### PROMPT
The span to copy runs from the line containing "setFlag_keeps, setReg_keeps, ResKeeps]" to the last line below. Copy it exactly, with nothing else.

"""

-- ==== Sys2Proof/Laws/Keeps/StreamCmd.lean ====
section
/-! SUPPORT. Every operation of Machine/StreamCmd.lean keeps the queue, the part and the canonical form of the cellar. -/

namespace Sys2Proof.Machine

set_option Elab.async false

theorem secondBuffer_keeps (s : State) (x : Berth) (free : Bool)  :
    ∀ s', (State.secondBuffer s x free) = .inr s' → Keeps s s' := by
  unfold State.secondBuffer
  grind [keeps_iff, setBerth_keeps, setReg_keeps, takePages_keeps]

theorem bindEntries_keeps (s : State) (c : Cmd) (q sb : Nat) :
    ∀ r, State.bindEntries s c q sb = some r → Keeps s r.2 := by
  unfold State.bindEntries
  grind [keeps_iff, setEntry_keeps]

theorem cmdStreamBind_keeps (s : State) (c : Cmd) : ResKeeps s (cmdStreamBind s c) := by
  refine onBerth_keeps _ _ _ _ (fun x => ?_)
  have err : ∀ n, ResKeeps s (.err n) := fun n => ⟨by intros; contradiction, by intros; contradiction, by intros; contradiction⟩
  iterate 2 refine iteInduction (fun _ => err _) (fun _ => ?_)
  refine iteInduction (fun _ => ⟨by intros; contradiction, fun _ _ h => by (injection h with _ h; exact h ▸ .refl s), by intros; contradiction⟩) (fun _ => ?_)
  iterate 3 refine iteInduction (fun _ => err _) (fun _ => ?_)
  split
  · exact err _
  · rename_i s1 h1
    split
    · exact err _
    · rename_i r h2
      have h3 := (secondBuffer_keeps _ _ _ _ h1).trans ((dropEntries_keeps s1 c.berth _).trans (bindEntries_keeps _ _ _ _ _ h2))
      clear h1 h2
      refine ⟨fun _ _ t h => ?_, by intros; contradiction, by intros; contradiction⟩
      injection h with _ _ h
      subst h
      exact h3.trans (modBerth_keeps ..)

theorem streamCmd_keeps (s : State) (c : Cmd) (r : Res)  (hr : ResKeeps s r) :
    ResKeeps s (State.streamCmd s c r) := by
  unfold State.streamCmd
  grind [keeps_iff, atCommit_keeps, ResKeeps]

theorem runStreamBind_keeps (s : State) (c : Cmd)  :
    ResKeeps s (runStreamBind s c) := by
  unfold runStreamBind
  grind [keeps_iff, cmdStreamBind_keeps, streamCmd_keeps, ResKeeps]

theorem execStreamBind_keeps (c : Cmd) (at_ : Nat) (s : State)  :
    ∀ s', (execStreamBind c at_ s) = .next s' → Keeps s s' := by
  unfold execStreamBind
  grind [keeps_iff, host_keeps, runStreamBind_keeps]

theorem cmdStreamUnbind_keeps (s : State) (c : Cmd)  :
    ResKeeps s (cmdStreamUnbind s c) := by
  unfold cmdStreamUnbind
  grind [keeps_iff, dropEntries_keeps, failover_keeps, onBerth_keeps, setBerth_keeps, setReg_keeps, ResKeeps]

theorem runStreamUnbind_keeps (s : State) (c : Cmd)  :
    ResKeeps s (runStreamUnbind s c) := by
  unfold runStreamUnbind
  grind [keeps_iff, cmdStreamUnbind_keeps, streamCmd_keeps, ResKeeps]

theorem execStreamUnbind_keeps (c : Cmd) (at_ : Nat) (s : State)  :
    ∀ s', (execStreamUnbind c at_ s) = .next s' → Keeps s s' := by
  unfold execStreamUnbind
  grind [keeps_iff, host_keeps, runStreamUnbind_keeps]

theorem cmdInputBind_keeps (s : State) (c : Cmd)  :
    ResKeeps s (cmdInputBind s c) := by
  unfold cmdInputBind
  dsimp only
  repeat' split
  all_goals grind [keeps_iff, modQuay_keeps, onBerth_keeps, setBerth_keeps, setEntry_keeps, ResKeeps]

theorem runInputBind_keeps (s : State) (c : Cmd)  :
    ResKeeps s (runInputBind s c) := by
  unfold runInputBind
  grind [keeps_iff, atCommit_keeps, cmdInputBind_keeps, ResKeeps]

theorem execInputBind_keeps (c : Cmd) (at_ : Nat) (s : State)  :
    ∀ s', (execInputBind c at_ s) = .next s' → Keeps s s' := by
  unfold execInputBind
  grind [keeps_iff, host_keeps, runInputBind_keeps]

theorem quayRegs_keeps (s : State) (c : Cmd)  :
    Keeps s (State.quayRegs s c) := by
  unfold State.quayRegs
  grind [keeps_iff, foldl_keeps, foldl_keeps1, foldl_keeps2, foldl_keeps3, setReg_keeps]

theorem cmdQuayConfig_keeps (s : State) (c : Cmd)  :
    ResKeeps s (cmdQuayConfig s c) := by
  unfold cmdQuayConfig
  grind [keeps_iff, abandonSlice_keeps, failover_keeps, loseLock_keeps, modQuay_keeps, quayRegs_keeps, setFlag_keeps, setLink_keeps, startReturn_keeps, ResKeeps]

theorem execQuayConfig_keeps (c : Cmd) (at_ : Nat) (s : State)  :
    ∀ s', (execQuayConfig c at_ s) = .next s' → Keeps s s' := by
  unfold execQuayConfig
  grind [keeps_iff, cmdQuayConfig_keeps, host_keeps]

theorem cmdQuayInject_keeps (s : State) (c : Cmd)  :
    ResKeeps s (cmdQuayInject s c) := by
  unfold cmdQuayInject
  grind [keeps_iff, modQuay_keeps, setFlag_keeps, setReg_keeps, ResKeeps]

theorem execQuayInject_keeps (c : Cmd) (at_ : Nat) (s : State)  :
    ∀ s', (execQuayInject c at_ s) = .next s' → Keeps s s' := by
  unfold execQuayInject
  grind [keeps_iff, cmdQuayInject_keeps, host_keeps]

theorem cmdMacsecKey_keeps (s : State) (c : Cmd)  :
    ResKeeps s (cmdMacsecKey s c) := by
  unfold cmdMacsecKey
  grind [keeps_iff, modQuay_keeps, setFlag_keeps, ResKeeps]

theorem execMacsecKey_keeps (c : Cmd) (at_ : Nat) (s : State)  :
    ∀ s', (execMacsecKey c at_ s) = .next s' → Keeps s s' := by
  unfold execMacsecKey
  grind [keeps_iff, cmdMacsecKey_keeps, host_keeps]

end Sys2Proof.Machine
end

"""

### RESPONSE TO THE EXERCISE
  grind [keeps_iff, modQuay_keeps, setFlag_keeps, setReg_keeps, ResKeeps]

theorem execQuayInject_keeps (c : Cmd) (at_ : Nat) (s : State)  :
    ∀ s', (execQuayInject c at_ s) = .next s' → Keeps s s' := by
  unfold execQuayInject
  grind [keeps_iff, cmdQuayInject_keeps, host_keeps]

theorem cmdMacsecKey_keeps (s : State) (c : Cmd)  :
    ResKeeps s (cmdMacsecKey s c) := by
  unfold cmdMacsecKey
  grind [keeps_iff, modQuay_keeps, setFlag_keeps, ResKeeps]

theorem execMacsecKey_keeps (c : Cmd) (at_ : Nat) (s : State)  :
    ∀ s', (execMacsecKey c at_ s) = .next s' → Keeps s s' := by
  unfold execMacsecKey
  grind [keeps_iff, cmdMacsecKey_keeps, host_keeps]

end Sys2Proof.Machine
end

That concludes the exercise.